Manchester United would never have considered selling Eric Cantona after he jumped into the crowd at Crystal Palace and I cannot imagine that Liverpool will, for one second, contemplate washing their hands of Suárez.
They stood by him after Ivanovic, but Suárez is now worth even more to Liverpool, so it will not even enter their minds to cast aside their most valuable asset.
They will give him one last chance, again, because Brendan Rodgers and the Liverpool owners will know that any prospects they have of winning the Premier League next season will be gone if Suárez leaves.
So they will once again attempt to bring him back into the fold, even though there is every chance he will cite the hostility he will now receive in England as a means to force a move elsewhere.
But after being suspended from all football for four months, there is little chance of a foreign club willing to invest the huge sum it would take to sign him if he cannot play until November.
The incident with Chiellini during Uruguay’s game against Italy defied belief, though.
I am staggered that Suárez has done this again. When he bit Ivanovic, that was the second time he had done it, so everyone thought that there was absolutely no chance of it happening again.
But there is clearly a major flaw in Suárez’s make-up. This is so far out of the ordinary, so inexplicable, that nobody can now say with any confidence that it will not happen a fourth time.
The hardest thing to understand is why he chose to attack Chiellini after little or no provocation.
There can be no justification for what he did, but if Chiellini had been niggling at Suárez and winding him up, then you could at least identify the trigger to Suárez’s actions.
But there was nothing and that is the worrying thing.
He will also surely have known that he would not get away with it, yet he still did it.
Nothing is missed by the cameras nowadays and, as a footballer of his standing, somebody who is never far from the spotlight, he should have been totally aware of that.
Modern day football is nothing like the time when I played and all sorts of things would happen off the ball and go unnoticed.
I recall a game for Liverpool at Leeds when Mark Lawrenson was punched by an opponent when the referee was looking the other way.
Bruce Grobbelaar had kicked a long ball forward and, with the play down field, Lawro was floored by a whack to the head.
Nobody saw it, so you just got on with it, but that could never happen now.
Opponents will always try to gain an advantage and dirty tricks can come into it, but I have to admit that, during my career, I played against South American teams on numerous occasions and I didn’t experience the cynical side of the game against they are supposedly notorious for.
So you cannot use a different culture in South America as mitigation for what Suárez has done.
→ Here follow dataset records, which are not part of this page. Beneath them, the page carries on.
theorem kept_awake {q : List Instr} {s : State} {f : State → State} (hs : Kept q s) (hf : ∀ (x0 : State), Kept q x0 → Kept q (f x0)) :
    Kept q (State.awake s f) := by
  unfold State.awake
  repeat' first
    | intro _
    | with_reducible assumption
    | with_reducible apply hf
    | with_reducible apply kept_autoRun
    | with_reducible apply Kept.ite

theorem kept_recalAfterRest {q : List Instr} {s : State} {r : List Sys2Proof.ChanMargins} (hs : Kept q s) :
    Kept q (State.recalAfterRest s r) := by
  unfold State.recalAfterRest
  repeat' first
    | intro _
    | with_reducible assumption
    | with_reducible apply kept_recalChan
    | with_reducible apply Kept.ite
    | with_reducible apply Kept.foldl

theorem kept_execPowerTransitionEnd {q : List Instr} {t : Nat} {r : List Sys2Proof.ChanMargins} {s0 : State} (hs0 : Kept q s0) :
    KeptO q (execPowerTransitionEnd t r s0) := by
  unfold execPowerTransitionEnd
  repeat' first
    | intro _
    | with_reducible assumption
    | (extract_lets +onlyGivenNames z; guard_hyp z : State := _; refine Kept.cut (x := z) ?_ (fun _ => ?_); rotate_left; clear_value z; revert z; intro _ _; rotate_left; unfold z; clear z)
    | (extract_lets +onlyGivenNames z; guard_hyp z : State := _; refine KeptO.cut (x := z) ?_ (fun _ => ?_); rotate_left; clear_value z; revert z; intro _ _; rotate_left; unfold z; clear z)
    | (extract_lets +onlyGivenNames z; clear_value z; revert z; intro _)
    | with_reducible apply kept_at_
    | with_reducible apply kept_finish
    | with_reducible apply kept_setDomains
    | with_reducible apply kept_commitOff
    | with_reducible apply kept_pushResult
    | with_reducible apply kept_enterPower
    | with_reducible apply kept_recalAfterRest
    | with_reducible apply kept_linkBack
    | with_reducible apply kept_nextRequest
    | with_reducible apply Kept.ite
    | ((with_reducible apply Kept.of); rotate_left; (iterate 6 (with_reducible exact rfl)); with_reducible assumption)
    | split

end Sys2Proof.Laws
end

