theorem rg_correctSlice {W : Nat} {s0 : State} {s : State} {k : Work} {b : Bool} {w : Nat} (hw : 42512 ||| W = W) (hs : Rg W s0 s) :
    Rg W s0 (State.correctSlice s k b w) := by
  unfold State.correctSlice
  repeat' first
    | intro _
    | with_reducible assumption
    | (extract_lets +onlyGivenNames z; guard_hyp z : State := _; refine Rg.cut (x := z) ?_ (fun _ => ?_); rotate_left; clear_value z; revert z; intro _ _; rotate_left; unfold z; clear z)
    | (extract_lets +onlyGivenNames z; clear_value z; revert z; intro _)
    | with_reducible refine rg_corHalt (Fr.sub (V := 42512) rfl hw) ?_
    | with_reducible refine rg_prepareDensity hw ?_
    | with_reducible refine rg_corTouch (Fr.sub (V := 42512) rfl hw) ?_
    | with_reducible refine Rg.bumpBy (Fr.bit hw rfl) ?_
    | with_reducible refine Rg.setReg (Fr.bit hw rfl) ?_
    | with_reducible refine rg_correctedSlice ?_
    | with_reducible apply Rg.ite
    | (with_reducible refine Rg.of ?_); with_reducible assumption

theorem rg_execCorrectSlice {W : Nat} {s0 : State} {stripe : Nat} {w : Nat} {s : State} (hw : 42512 ||| W = W) (hs : Rg W s0 s) :
    RgO W s0 (execCorrectSlice stripe w s) := by
  unfold execCorrectSlice
  repeat' first
    | intro _
    | with_reducible assumption
    | with_reducible refine rg_finish (Fr.sub (V := 42512) rfl hw) ?_ ?_
    | with_reducible refine rg_correctSlice hw ?_
    | with_reducible apply Rg.ite
    | split

theorem rg_execBindActive {W : Nat} {s0 : State} {s : State} (hw : 46608 ||| W = W) (hs : Rg W s0 s) :
    RgO W s0 (execBindActive s) := by
  unfold execBindActive
  repeat' first
    | intro _
    | with_reducible assumption
    | (extract_lets +onlyGivenNames z; clear_value z; revert z; intro _)
    | with_reducible refine rg_finish (Fr.sub (V := 46608) rfl hw) ?_ ?_
    | with_reducible refine rg_command (Fr.sub (V := 46608) rfl hw) ?_ ?_
    | with_reducible refine rg_bindNext (Fr.sub (V := 46608) rfl hw) ?_
    | with_reducible apply Rg.ite
    | (with_reducible refine Rg.of ?_); with_reducible assumption

theorem rg_execBindNextStripe {W : Nat} {s0 : State} {s : State} (hw : 42512 ||| W = W) (hs : Rg W s0 s) :
    RgO W s0 (execBindNextStripe s) := by
  unfold execBindNextStripe
  repeat' first
    | with_reducible assumption
    | with_reducible refine rg_finish (Fr.sub (V := 42512) rfl hw) ?_ ?_
    | with_reducible refine rg_bindNext hw ?_

/-! Staging. -/

theorem rg_modStaged {W : Nat} {s0 : State} {s : State} {n : Nat} {f : Staged → Staged} (hs : Rg W s0 s) :
    Rg W s0 (State.modStaged s n f) := by
  unfold State.modStaged
  repeat' first
    | (extract_lets +onlyGivenNames z; clear_value z; revert z; intro _)
    | (with_reducible refine Rg.of ?_); with_reducible assumption

theorem rg_setHint {W : Nat} {s0 : State} {s : State} {v : Nat} (hw : 160 ||| W = W) (hs : Rg W s0 s) :
    Rg W s0 (State.setHint s v) := by
  unfold State.setHint
  repeat' first
    | with_reducible assumption
    | with_reducible refine Rg.setReg (Fr.bit hw rfl) ?_

theorem rg_groupCoded {W : Nat} {s0 : State} {s : State} {k : Work} {x2 : SliceOut} (hw : 32 ||| W = W) (hs : Rg W s0 s) :
    Rg W s0 (State.groupCoded s k x2) := by
  unfold State.groupCoded
  repeat' first
    | intro _
    | with_reducible assumption
    | (extract_lets +onlyGivenNames z; guard_hyp z : State := _; refine Rg.cut (x := z) ?_ (fun _ => ?_); rotate_left; clear_value z; revert z; intro _ _; rotate_left; unfold z; clear z)
    | (extract_lets +onlyGivenNames z; clear_value z; revert z; intro _)
    | with_reducible refine rg_modWork ?_
    | with_reducible refine Rg.bump (Fr.bit hw rfl) ?_
    | with_reducible apply Rg.ite

theorem rg_writeData {W : Nat} {s0 : State} {s : State} {n : Nat} {data : List Sys2Proof.Byte} {chunks : List Nat} (hw : 1536 ||| W = W) (hs : Rg W s0 s) :
    Rg W s0 (State.writeData s n data chunks) := by
  unfold State.writeData
  repeat' first
    | intro _
    | with_reducible assumption
    | (extract_lets +onlyGivenNames z; guard_hyp z : State := _; refine Rg.cut (x := z) ?_ (fun _ => ?_); rotate_left; clear_value z; revert z; intro _ _; rotate_left; unfold z; clear z)
    | (extract_lets +onlyGivenNames z; clear_value z; revert z; intro _)
    | with_reducible refine rg_memWrite hw ?_
    | with_reducible apply Rg.foldl

theorem rg_releaseHint {W : Nat} {s0 : State} {s : State} (hw : 41120 ||| W = W) (hs : Rg W s0 s) :
    Rg W s0 (State.releaseHint s) := by
  unfold State.releaseHint
  repeat' first
    | intro _
    | with_reducible assumption
    | (extract_lets +onlyGivenNames z; clear_value z; revert z; intro _)
    | with_reducible refine rg_raise (Fr.sub (V := 41120) rfl hw) ?_
    | with_reducible refine rg_setHint (Fr.sub (V := 41120) rfl hw) ?_
    | with_reducible apply Rg.ite
    | (with_reducible refine Rg.of ?_); with_reducible assumption

theorem rg_takeChunk {W : Nat} {s0 : State} {a : Nat} {a1 : State} {a2 : Nat} (hw : 1536 ||| W = W) (ha1 : Rg W s0 a1) :
    Rg W s0 (State.takeChunk a a1 a2) := by
  induction a generalizing a1 a2 with
  | zero =>
    unfold State.takeChunk
    repeat' (with_reducible assumption)
  | succ n ih =>
    unfold State.takeChunk
    repeat' first
      | intro _
      | with_reducible assumption
      | (extract_lets +onlyGivenNames z; guard_hyp z : State := _; refine Rg.cut (x := z) ?_ (fun _ => ?_); rotate_left; clear_value z; revert z; intro _ _; rotate_left; unfold z; clear z)
      | (extract_lets +onlyGivenNames z; clear_value z; revert z; intro _)
      | with_reducible apply ih
      | with_reducible refine rg_memWrite64 hw ?_
      | with_reducible apply Rg.ite
      | (with_reducible refine Rg.of ?_); with_reducible assumption

theorem rg_projectHint {W : Nat} {s0 : State} {s : State} (hw : 41120 ||| W = W) (hs : Rg W s0 s) :
    Rg W s0 (State.projectHint s) := by
  unfold State.projectHint
  repeat' first
    | intro _
    | with_reducible assumption
    | (extract_lets +onlyGivenNames z; guard_hyp z : State := _; refine Rg.cut (x := z) ?_ (fun _ => ?_); rotate_left; clear_value z; revert z; intro _ _; rotate_left; unfold z; clear z)
    | (extract_lets +onlyGivenNames z; clear_value z; revert z; intro _)
    | with_reducible refine Rg.setReg (Fr.bit hw rfl) ?_
    | with_reducible refine rg_releaseHint hw ?_
    | with_reducible refine rg_setHint (Fr.sub (V := 41120) rfl hw) ?_
    | with_reducible refine rg_raise (Fr.sub (V := 41120) rfl hw) ?_
    | with_reducible refine Rg.bump (Fr.bit hw rfl) ?_
    | with_reducible apply Rg.ite
    | (with_reducible refine Rg.of ?_); with_reducible assumption

theorem rg_takeChunks {W : Nat} {s0 : State} {a : Nat} {a1 : State} {a2 : Nat} (hw : 1536 ||| W = W) (ha1 : Rg W s0 a1) :
    Rg W s0 (State.takeChunks a a1 a2) := by
  induction a generalizing a1 a2 with
  | zero =>
    unfold State.takeChunks
    repeat' (with_reducible assumption)
  | succ n ih =>
    unfold State.takeChunks
    repeat' first
      | intro _
      | with_reducible assumption
      | (extract_lets +onlyGivenNames z; guard_hyp z : State := _; refine Rg.cut (x := z) ?_ (fun _ => ?_); rotate_left; clear_value z; revert z; intro _ _; rotate_left; unfold z; clear z)
      | with_reducible apply ih
      | with_reducible refine rg_takeChunk hw ?_
      | with_reducible apply Rg.ite

theorem rg_execHintProjection {W : Nat} {s0 : State} {t : Nat} {s : State} (hw : 41120 ||| W = W) (hs : Rg W s0 s) :
    RgO W s0 (execHintProjection t s) := by
  unfold execHintProjection
  repeat' first
    | with_reducible assumption
    | with_reducible refine rg_finish (Fr.sub (V := 41120) rfl hw) ?_ ?_
    | with_reducible refine rg_projectHint hw ?_
    | with_reducible refine rg_at_ ?_

theorem rg_yieldReplay {W : Nat} {s0 : State} {a : Nat} {a1 : State} (hw : 1576 ||| W = W) (ha1 : Rg W s0 a1) :
    Rg W s0 (State.yieldReplay a a1) := by
  induction a generalizing a1 with
  | zero =>
    unfold State.yieldReplay
    repeat' (with_reducible assumption)
  | succ n ih =>
    unfold State.yieldReplay
    repeat' first
      | intro _
      | with_reducible assumption
      | with_reducible apply ih
      | with_reducible refine Rg.bump (Fr.bit hw rfl) ?_
      | with_reducible refine rg_releaseTo (Fr.sub (V := 1576) rfl hw) ?_
      | with_reducible apply Rg.ite
      | split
Nobody else has done it, but he has done it three times.
Fifa have certainly hit him hard and nobody can accuse them of taking the soft approach on this.
Had Suárez just been given an international suspension, he would have been a very lucky boy, but Fifa have gone much further with the four-month worldwide ban.
I suspect Fifa may have felt they had to get tough because they are having to deal with so much negative press off the field in relation to the Qatar World Cup bid.
Fifa could not afford to give their critics more ammunition by taking the easy option on Suárez, but nobody can argue with their decision.
It is now up to Liverpool and Suárez, however, to somehow find a way to overcome this and start again.